Have a question about this project? Sign up for a free GitHub account to open an issue and contact its maintainers and the community.

By clicking “Sign up for GitHub”, you agree to our terms of service and privacy statement. We’ll occasionally send you account related emails.

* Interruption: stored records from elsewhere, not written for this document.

-- ==== Sys2Proof/Machine/Convert.lean ====
section
/-! DEFINITION. Meanings of the conversion and predicate forms, with the draws of stochastic rounding (R86, R115 to
R121). -/
namespace Sys2Proof.Machine

open Bits Sys2Proof.Num

/-- A run of conversions in order: each draws once under STO (R86). Answers the encodings and the final state. -/
def convertAll (dst src : Ty) (rm : Round) (sat : Bool) : Nat → List Nat → List Nat × Nat
  | seed, [] => ([], seed)
  | seed, b :: r =>
    let q := if rm = .sto then draw (seedOf seed) else seed
    let t := convertAll dst src rm sat q r
    (convert dst src rm q sat b :: t.1, t.2)

/-- Elements of a container width packed into a register, element 0 lowest (R74). -/
def packElems (w : Nat) (es : List Nat) : Word := BitVec.ofNat 32 (pack (es.map fun e => (w, e)))

namespace State

/-- Elements converted for the executing lanes in lane order, within a lane in element order; SEED holds the final state
of STO (R86, R119). `n` elements come from each lane by `src`. -/
def convLanes (s : State) (h : Head) (dst ty : Ty) (rm : Round) (sat : Bool) (n : Nat) (src : Nat → Nat → Nat)
    (res : Nat → List Nat → List RegVal) : State :=
  let ls := lanes (s.execLanes h)
  let seed := s.curW.seed.toNat
  let r := convertAll dst ty rm sat seed (ls.flatMap fun l => (List.range n).map (src l))
  let rs := ls.zipIdx.flatMap fun p => res p.1 ((r.1.drop (n * p.2)).take n)
  ((s.write rs).modCur fun w => { w with seed := BitVec.ofNat 32 r.2 }).advance

end State

def execCvt (h : Head) (d a : VReg) (dst src : Ty) (rm : Round) (sat : Bool) (s : State) :
    Host.Outcome State Fault Refusal :=
  .next (s.convLanes h dst src rm sat 1 (fun l _ => (s.srcW l a src.wide).toNat % 2 ^ src.cont)
    fun l es => s.resW l d dst.wide (BitVec.ofNat 64 (es.headD 0)))

def execPack (h : Head) (d a : VReg) (dst src : Ty) (rm : Round) (sat : Bool) (s : State) :
    Host.Outcome State Fault Refusal :=
  .next (s.convLanes h dst src rm sat dst.packN (fun l i => (s.rv l (a.toNat + i)).toNat)
    fun l es => [s.vres l d.toNat (packElems dst.cont es)])

def execUnpk (h : Head) (d a : VReg) (dst src : Ty) (s : State) : Host.Outcome State Fault Refusal :=
  .next (s.perLane h fun l => (List.range src.packN).map fun i =>
    s.vres l (d.toNat + i) (BitVec.ofNat 32
      (roundTo dst .rne 0 (Num.decode src (field (s.rv l a.toNat).toNat (src.cont * i) src.cont)))))

/-- PLOP of R120. -/
def plop (lut : BitVec 4) (or : Bool) (a b c : Bool) : Bool :=
  let t := lut.getLsbD (2 * ofBool a + ofBool b)
  if or then t || c else t && c

def execPlop (h : Head) (d a b c : PReg) (lut : BitVec 4) (or : Bool) (s : State) : Host.Outcome State Fault Refusal :=
  .next (s.laneP h d fun l => plop lut or (s.rp l a.toNat) (s.rp l b.toNat) (s.rp l c.toNat))

def execPmov (h : Head) (f : PmovForm) (s : State) : Host.Outcome State Fault Refusal :=
  .next (match f with
    | .tov d => s.lane32 h d fun l => BitVec.ofNat 32 (pack ((List.range 8).map fun p => (1, ofBool (s.rp l p))))
    | .fromv a => s.perLane h fun l => (List.range 7).map fun p => State.pres l p ((s.rv l a.toNat).getLsbD p)
    | .sp d a => s.laneP h d fun _ => (s.hazard .sp a.toNat 0 (BitVec.ofNat 64 (ofBool (s.curW.sp.getLsbD a.toNat)))).getLsbD 0)

end Sys2Proof.Machine
end

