/-- R5, R48, R49, R119, R146, R161. SRD gives each lane the special register, FNEW a new handle; SWR writes it, once for the path
but for HY; LC, LS and LE of a live level change at its next back-edge test; read-only bits stay 0. Privileged registers fault
outside the trap slot, read-only ones on a write, values out of their range, and a window of a level in use.
R48, R372, R373. What the special registers hold for a lane of the issuing warp.
The model's choices: log 84, 97. -/
def Obligations.SpecialRegisters : Prop :=
  (∀ (s : State) (w : Warp), Issuing s w → ∀ (h : Head) (d : VReg) (kd : KReg) (dst a : VK) (x : Bool) (spec : BitVec 12),
     let sp := spec.toNat
     let on := s.execLanes h
     let u := s.cur.unit
     let val := fun l => match a with | .k r => s.rk r.toNat | .v r => s.srcW l r (Spec.wide sp)
     let v := val ((s.firstLane h).getD 0)
     let v32 := (v.setWidth 32 : Word)
     let writes := fun (f : Warp → Warp) => exec (.swr h a x spec) s = .next (put s (onward s (f w)))
     let loop := fun n (f : Loop → Loop) (w : Warp) => { w with loops := w.loops.modify n f }
     let refused := Strikes (.swr h a x spec) s on Cause.specval (State.wordInfo s.cur.word)
     (Spec.priv sp = false ∨ s.cur.slot = trapSlot → sp ≠ 0x073 →
       LaneW (.srd h (.v d) x spec) s w h d (Spec.wide sp) (fun l => s.special sp l) ∧
       Uniform (.srd h (.k kd) x spec) s w h kd (s.special sp 0)) ∧
     (on = 0 → Passes (.srd h dst x spec) s w ∧ Passes (.swr h a x spec) s w) ∧
     (on ≠ 0 → sp = 0x073 → s.freeFslot w.ctx = none → exec (.srd h dst x spec) s = .next (put s (waiting s w .reissue))) ∧
     (on ≠ 0 → sp = 0x073 → ∀ k, s.freeFslot w.ctx = some k →
       let hd := (s.newHandle w.ctx k).1
       let t := (s.newHandle w.ctx k).2.modCtxRt w.ctx fun c => { c with fnew := c.fnew ++ [hd] }
       exec (.srd h dst x spec) s = .next (t.inFlight h on false 0 (match dst with
         | .k d => [State.kres d.toNat (hd.setWidth 64)]
         | .v d => (Bits.lanes on).flatMap fun l => t.vres2 l d.toNat (hd.setWidth 64))).advance) ∧
     (on ≠ 0 → s.cur.slot ≠ trapSlot → Spec.priv sp = true →
       Strikes (.srd h dst x spec) s on Cause.privspec 0 ∧ Strikes (.swr h a x spec) s on Cause.privspec 0) ∧
     (on ≠ 0 → s.cur.slot ≠ trapSlot → Spec.priv sp = false → Spec.ro sp = true →
       Strikes (.swr h a x spec) s on Cause.specro 0) ∧
     (on ≠ 0 → (∀ n < 4,
       (sp = 0x010 + n → writes (loop n fun l => if l.st = .live then { l with nlc := some v32 } else { l with lc := v32 })) ∧
       (sp = 0x014 + n → v.toNat % 8 = 0 →
         writes (loop n fun l => if l.st = .live then { l with nls := some v } else { l with ls := v })) ∧
       (sp = 0x018 + n → v.toNat % 8 = 0 →
         writes (loop n fun l => if l.st = .live then { l with nle := some v } else { l with le := v })) ∧
       (sp = 0x014 + n ∨ sp = 0x018 + n → v.toNat % 8 ≠ 0 → s.cur.slot ≠ trapSlot → refused) ∧
       (sp = 0x01C + n →
         ((w.loops.get n).st = .free → windowCauses w n (v32 &&& 0x0F01FFFF) = [] →
           writes (loop n fun l => { l with rw := v32 &&& 0x0F01FFFF })) ∧
         ((w.loops.get n).st ≠ .free → s.cur.slot ≠ trapSlot → Strikes (.swr h a x spec) s on Cause.loopbusy 0)) ∧
       (let size := Warp.winSize (w.loops.get n)
        let off := v32.toNat % 256
        let fits := if size = 0 then off = 0 else off < size
        (sp = 0x020 + n → fits → writes (loop n fun l => { l with rb := BitVec.ofNat 32 off })) ∧
        (sp = 0x020 + n → ¬ fits → s.cur.slot ≠ trapSlot → refused))) ∧
       (sp = 0x024 → writes fun w => { w with sp := v.setWidth 8 }) ∧
       (sp = 0x031 → writes fun w => { w with hov := v }) ∧
       (sp = 0x040 → ∀ t, s.team? u w.team = some t →
         let g := v &&& 0x73FFFFFFF
         (State.gngOk w t.nwarps g.toNat = true → writes fun w => { w with gng := g }) ∧
         (State.gngOk w t.nwarps g.toNat = false → s.cur.slot ≠ trapSlot →
           Strikes (.swr h a x spec) s on Cause.rsvgng (State.wordInfo s.cur.word))) ∧
       (sp = 0x070 → writes fun w => { w with seed := if v32 = 0 then 1 else v32 }) ∧
       (0x100 ≤ sp → sp ≤ 0x17F → exec (.swr h a x spec) s = .next (put
         (s.modCore u fun c => { c with sq := c.sq.set (sp - 0x100) v }) (onward s w))) ∧
       (sp = 0x030 → (∀ l, executes s h l = true → (val l).toNat % 256 = 0 ∨
           (s.hypAt w.ctx ((val l).toNat % 256)).st = HEnt.opened) →
         exec (.swr h a x spec) s = .next ((Bits.lanes on).foldl
           (fun t l => t.setHy u s.cur.slot l ((val l).toNat % 256)) s).advance) ∧
       (s.cur.slot = trapSlot →
         (sp = 0x072 → writes fun w => { w with wdog := v32 &&& 0x00FFFFFF }) ∧
         (sp = 0x800 → exec (.swr h a x spec) s = .next (s.modCtxRt w.ctx fun c =>
           { c with desc := c.desc.map fun e => { e with cfg := v.setWidth 2 } }).advance) ∧
         (∀ o, (s.core u).trap = some o →
           let sets := fun (o : OpenTrap) => exec (.swr h a x spec) s =
             .next (s.modCore u fun c => { c with trap := some o }).advance
           (sp = 0x802 → sets { o with fpc := v }) ∧ (sp = 0x803 → sets { o with fmask := v32 }) ∧
           (sp = 0x805 → sets { o with fwarp := v32 }))))) ∧
  (∀ (s : State) (w : Warp), Issuing s w → ∀ (l : Nat),
     let u := s.cur.unit
     let n := fun (x : Nat) => BitVec.ofNat 64 x
     let x := fun k => s.special k l
     x 0x000 = n l ∧ x 0x001 = (s.warpIdent u s.cur.slot).setWidth 64 ∧
     (w.teamIdx < 2 ^ 28 → x 0x002 = n (w.teamIdx + 2 ^ 28 * min w.heat 15)) ∧
     (u.idx < 2 ^ 8 → x 0x003 = n (u.idx + 2 ^ 8 * kindCode u.kind)) ∧ x 0x004 = n u.die ∧ x 0x005 = n (s.pace u.die) ∧
     (∀ i < 4, x (0x010 + i) = (w.loops.get i).lc.setWidth 64 ∧ x (0x014 + i) = (w.loops.get i).ls ∧
       x (0x018 + i) = (w.loops.get i).le ∧ x (0x01C + i) = (w.loops.get i).rw.setWidth 64 ∧
       x (0x020 + i) = (w.loops.get i).rb.setWidth 64) ∧
     x 0x024 = w.sp.setWidth 64 ∧ x 0x030 = (w.hyOf l).setWidth 64 ∧ x 0x031 = w.hov ∧ x 0x040 = w.gng ∧
     (∀ i < 16, x (0x050 + i) = n ((s.core u).chans.get i).wm) ∧ x 0x070 = w.seed.setWidth 64 ∧ x 0x071 = n (s.congLevel u) ∧
     x 0x072 = w.wdog.setWidth 64 ∧ (∀ i < 128, x (0x100 + i) = (s.core u).sq.get i) ∧
     x 0x800 = (s.ctxDesc w.ctx).cfg.setWidth 64 ∧
     ∀ o, (s.core u).trap = some o → x 0x801 = o.fcause.setWidth 64 ∧ x 0x802 = o.fpc ∧ x 0x803 = o.fmask.setWidth 64 ∧
       x 0x804 = o.faddr ∧ x 0x805 = o.fwarp.setWidth 64 ∧ x 0x806 = o.finfo)

/-- R147, R149, R150. A memory hurdle acts once for the path, on the word that k register A names: an arrival is one release
of the lanes' number at the scope given; HURD waits for it to be performed; HWT reads the phase and waits while lanes hold
that phase. A word not aligned to 8 bytes is RSVHURD.
The model's choices: log 24. -/
def Obligations.MemoryHurdleForms : Prop :=
  ∀ (s : State) (w : Warp), Issuing s w → ∀ (h : Head) (x : Bool) (sc : MemHurdleScope) (d : PReg) (a : KReg) (xl : Xlat),
    let on := s.execLanes h
    let ea := (s.rk a.toNat).toNat
    let forms : List Instr := [.harrMem h x sc d a, .hurdMem h x sc a, .hwtMem h x sc d a]
    let arrival := { access s w .hurdle (Warp.laneKey on) ea xl with
      lanes := on, n := 8, data := Bits.count on, ord := .release, sc := State.memScope sc }
    (on = 0 → ∀ i ∈ forms, Passes i s w) ∧
    (on ≠ 0 → s.cur.slot ≠ trapSlot → ea % 8 ≠ 0 → ∀ i ∈ forms, Strikes i s on Cause.rsvhurd (State.wordInfo s.cur.word)) ∧
    (on ≠ 0 → Reaches s .rw 8 ea xl →
      exec (.harrMem h x sc d a) s = .next (s.issueOps h on [{ arrival with
        dst := (Bits.lanes on).map fun l => State.pres l d.toNat false }]).advance ∧
      exec (.hurdMem h x sc a) s = .next ((s.issueOps h on [arrival]).waitFor (.memArrival (s.nextId + 1)))) ∧
    (on ≠ 0 → Reaches s .read 8 ea xl →
      let ph := (s.peek xl.pa 8).testBit 63
      let t := s.modAgent (unitNo s.cur.unit) fun g => { g with pts := later g.pts (s.lineTs xl.pa).wts }
      let had := Bits.laneSet ((Bits.lanes on).filter fun l => s.rp l d.toNat)
      ((∀ l, executes s h l = true → s.rp l d.toNat ≠ ph) → s.held s.cur.unit s.cur.slot = false →
        exec (.hwtMem h x sc d a) s = .next (t.modCur fun w => { w with wdcnt := 0 }).advance) ∧
      ((∃ l, executes s h l = true ∧ s.rp l d.toNat = ph) → exec (.hwtMem h x sc d a) s = .next (t.waitFor
        (.memHurdle (s.rk a.toNat) xl.pa (on &&& if ph then had else ~~~ had) had))))

/-- R176 to R179. FENCE and FXP go on once nothing they wait for is out, and wait till then; LEASE sets the warp's lease;
CFLUSH drops the agent's copies of its lines; PREF brings its lines, and does nothing where a line cannot be had.
The model's choices: log 40. -/
def Obligations.FencesAndLines : Prop :=
  ∀ (s : State) (w : Warp), Issuing s w → ∀ (h : Head), Settled s w h → ∀ (ord : MemOrd) (sc : Scope) (x : Bool)
    (prod cons : BitVec 7) (r : MemRef) (n : Wid) (f : MemFlags) (imm : BitVec 12) (k : KReg) (l va : Nat) (xl : Xlat),
    let on := s.execLanes h
    let mine := fun (o : MemOp) => o.unit = s.cur.unit ∧ o.slot = s.cur.slot ∧ o.path = .lsu ∧ o.lanes &&& on ≠ 0
    let reads := fun (o : MemOp) => o.kind = .load ∨ o.kind = .atomic ∨ o.kind = .scrLoad ∨ o.kind = .scrAtomic
    let holds := fun (o : MemOp) => mine o ∧
      ((acquires ord = true ∧ reads o) ∨ (releases ord = true ∧ State.settled o sc = false))
    let lines := (Bits.lanes on).flatMap (s.linesOf r n)
    ((∀ o ∈ s.ops, ¬ holds o) → Passes (.fence h ord sc) s w) ∧
    ((∃ o ∈ s.ops, holds o) → exec (.fence h ord sc) s = .next (put s (waiting s w .reissue))) ∧
    (on = 0 ∨ s.fxpBusy on prod sc = false → Passes (.fxp h x prod cons sc) s w) ∧
    (on ≠ 0 → s.fxpBusy on prod sc = true → exec (.fxp h x prod cons sc) s = .next (put s (waiting s w .reissue))) ∧
    (on = 0 → Passes (.lease h x (.imm imm)) s w ∧ Passes (.lease h x (.k k)) s w) ∧
    (on ≠ 0 → exec (.lease h x (.imm imm)) s = .next (put s (onward s { w with lease := imm })) ∧
      exec (.lease h x (.k k)) s = .next (put s (onward s { w with
        lease := if (s.rk k.toNat).setWidth 12 = (0 : BitVec 12) then 1 else (s.rk k.toNat).setWidth 12 }))) ∧
    exec (.cflush h r n f) s = .next (lines.foldl (fun t va => match t.xlate s.cur.unit (s.cur.slot != trapSlot) .read va with
      | .ok x => t.modAgent (unitNo s.cur.unit) fun g => { g with copies := g.copies.set (x.pa / 128) none }
      | .error _ => t) s).advance ∧
    exec (.pref h r n f) s = .next (lines.foldl (fun t va => t.prefetch va f.ch) s).advance ∧
    (va ∈ s.linesOf r n l ↔ ∃ i < 2 ^ n.code, va = (s.eaOf r 128 l / 128 * 128 + 128 * i) % 2 ^ 64) ∧
    ((∃ e, s.xlate s.cur.unit (s.cur.slot != trapSlot) .read va = .error e) → s.prefetch va f.ch = s) ∧
    (s.xlate s.cur.unit (s.cur.slot != trapSlot) .read va = .ok xl →
      xl.nocache = true ∨ (f.ch = false ∧ (s.hitCopy (unitNo s.cur.unit) (xl.pa / 128)).isSome = true) →
      s.prefetch va f.ch = s)

/-- R182, R185, R186, R374. HSET gives lanes a hypothesis that is OPEN or none; HNEW opens a child of an OPEN parent in the
lowest free entry, one deeper; HRES sends one resolve and waits for its answer; HQRY reads an entry, or whether A is an
ancestor of B. A parent or hypothesis that is not OPEN is a fault.
The model's choices: log 45. -/
def Obligations.HypothesisForms : Prop :=
  ∀ (s : State) (w : Warp), Issuing s w → ∀ (h : Head), Settled s w h → ∀ (a : VK) (d x y : VReg) (kd ka : KReg) (pd : PReg),
    let on := s.execLanes h
    let u := s.cur.unit
    let id := fun l => (s.srcVK l a).toNat % 256
    let parent := (s.srcVK 0 a).toNat % 256
    (on = 0 → Passes (.hset h a) s w ∧ Passes (.hnew h (.v d) a) s w ∧ Passes (.hnew h (.k kd) a) s w ∧
      Passes (.hresConfirm h kd ka) s w ∧ Passes (.hresRefute h kd ka) s w ∧ Passes (.hqryInfo h kd ka) s w ∧
      Passes (.hqryAnc h pd x y) s w) ∧
    ((∀ l, executes s h l = true → id l = 0 ∨ (s.hypAt w.ctx (id l)).st = HEnt.opened) →
      exec (.hset h a) s = .next ((Bits.lanes on).foldl (fun t l => t.setHy u s.cur.slot l (id l)) s).advance) ∧
    (on ≠ 0 → s.cur.slot ≠ trapSlot →
      (∀ l, executes s h l = true → id l ≠ 0 ∧ (s.hypAt w.ctx (id l)).st ≠ HEnt.opened) →
      Strikes (.hset h a) s on Cause.hsetst 0 ∧ Strikes (.hnew h (.v d) a) s on Cause.hparent 0) ∧
    (on ≠ 0 → (∀ l, executes s h l = true → s.hnewCause w.ctx (id l) = none) → Bits.count on ≤ (s.freeHyps w.ctx).length →
      let r := s.openHyps w.ctx ((Bits.lanes on).map id)
      exec (.hnew h (.v d) a) s = .next (r.2.inFlight h on false 0
        (((Bits.lanes on).zip r.1).map fun p => r.2.vres p.1 d.toNat (BitVec.ofNat 32 p.2))).advance) ∧
    (on ≠ 0 → s.hnewCause w.ctx parent = none → ∀ e more, s.freeHyps w.ctx = e :: more →
      exec (.hnew h (.k kd) a) s = .next ((s.setHyp w.ctx e ⟨HEnt.opened, (s.hypAt w.ctx parent).depth + 1, parent, 0, 0⟩).inFlight
        h on false 0 [State.kres kd.toNat (BitVec.ofNat 64 e)]).advance) ∧
    (on ≠ 0 → s.hnewCause w.ctx parent = none → s.freeHyps w.ctx = [] → s.cur.slot ≠ trapSlot →
      Strikes (.hnew h (.k kd) a) s on Cause.hfull 0) ∧
    (on ≠ 0 → ∀ refute : Bool, ∃ w₁, Carries h w w₁ (entry s h on false 1 []) ∧
      exec (if refute then .hresRefute h kd ka else .hresConfirm h kd ka) s =
        .next { put s (waiting s w₁ (.memArrival s.nextId)) with
          nextId := s.nextId + 1
          resolves := s.resolves ++ [⟨w.ctx, (s.rk ka.toNat).setWidth 8, refute, u, s.cur.slot, on, s.curP.pc, kd, s.nextId, .sent,
            [], [], 0, [], 0, []⟩] }) ∧
    (on ≠ 0 → let e := (s.rk ka.toNat).toNat % 256
      (s.hypBad w.ctx e = false → exec (.hqryInfo h kd ka) s = .next (s.inFlight h on false 0
        [State.kres kd.toNat (BitVec.ofNat 64 (s.ctxRead w.ctx (s.hypVa w.ctx e) 8))]).advance) ∧
      (s.hypBad w.ctx e = true → s.cur.slot ≠ trapSlot → Strikes (.hqryInfo h kd ka) s on Cause.htable 0)) ∧
    (let up := fun l => s.ancWalk w.ctx ((s.rv l x.toNat).toNat % 256) 256 ((s.rv l y.toNat).toNat % 256)
     (∀ l, executes s h l = true → ∀ e ∈ up l, s.hypBad w.ctx e = false) →
      Flies (.hqryAnc h pd x y) s w h (laterP s h pd fun l => (up l).getLast? == some ((s.rv l x.toNat).toNat % 256)))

Already on GitHub? Sign in to your account

OutOfMemoryError occurred in coordinating node #49699

Closed
wyukawa opened this issue Nov 29, 2019 · 9 comments
Closed

OutOfMemoryError occurred in coordinating node #49699

wyukawa opened this issue Nov 29, 2019 · 9 comments
Assignees

Comments

@wyukawa
Copy link
Contributor

@wyukawa wyukawa commented Nov 29, 2019

Describe the feature:

Elasticsearch version (bin/elasticsearch --version):
7.4.2

Plugins installed: []

JVM version (java -version):

# /usr/share/elasticsearch/jdk/bin/java -version
openjdk version "13.0.1" 2019-10-15
OpenJDK Runtime Environment AdoptOpenJDK (build 13.0.1+9)
OpenJDK 64-Bit Server VM AdoptOpenJDK (build 13.0.1+9, mixed mode, sharing)

JVM option

/usr/share/elasticsearch/jdk/bin/java -Xms16g -Xmx16g -XX:+UseConcMarkSweepGC -XX:CMSInitiatingOccupancyFraction=75 -XX:+UseCMSInitiatingOccupancyOnly -Des.networkaddress.cache.ttl=60 -Des.networkaddress.cache.negative.ttl=10 -XX:+AlwaysPreTouch -Xss1m -Djava.awt.headless=true -Dfile.encoding=UTF-8 -Djna.nosys=true -XX:-OmitStackTraceInFastThrow -Dio.netty.noUnsafe=true -Dio.netty.noKeySetOptimization=true -Dio.netty.recycler.maxCapacityPerThread=0 -Dio.netty.allocator.numDirectArenas=0 -Dlog4j.shutdownHookEnabled=false -Dlog4j2.disable.jmx=true -Djava.io.tmpdir=/tmp/elasticsearch-14015835058529761743 -XX:+HeapDumpOnOutOfMemoryError -XX:HeapDumpPath=/var/lib/elasticsearch -XX:ErrorFile=/var/log/elasticsearch/hs_err_pid%p.log -Xlog:gc*,gc+age=trace,safepoint:file=/var/log/elasticsearch/gc.log:utctime,pid,tags:filecount=32,filesize=64m -Djava.locale.providers=COMPAT -Dio.netty.allocator.type=pooled -XX:MaxDirectMemorySize=10737418240 -Des.path.home=/usr/share/elasticsearch -Des.path.conf=/etc/elasticsearch -Des.distribution.flavor=default -Des.distribution.type=rpm -Des.bundled_jdk=true -cp /usr/share/elasticsearch/lib/* org.elasticsearch.bootstrap.Elasticsearch -p /var/run/elasticsearch/elasticsearch.pid --quiet

OS version (uname -a if on a Unix-like system):

# uname -a
Linux ... 3.10.0-1062.1.2.el7.x86_64 #1 SMP Mon Sep 30 14:19:46 UTC 2019 x86_64 x86_64 x86_64 GNU/Linux

Description of the problem including expected versus actual behavior:
OutOfMemoryError occurred in the coordinating node which is not master/data node.
We have 3 coordinating nodes.

Java heap of the coordinating node is 16GB.
After this issue, I increase java heap to 20GB.

Steps to reproduce:
I'm sorry not to reproduce...

Please include a minimal but complete recreation of the problem, including
(e.g.) index creation, mappings, settings, query etc. The easier you make for
us to reproduce it, the more likely that somebody will take the time to look at it.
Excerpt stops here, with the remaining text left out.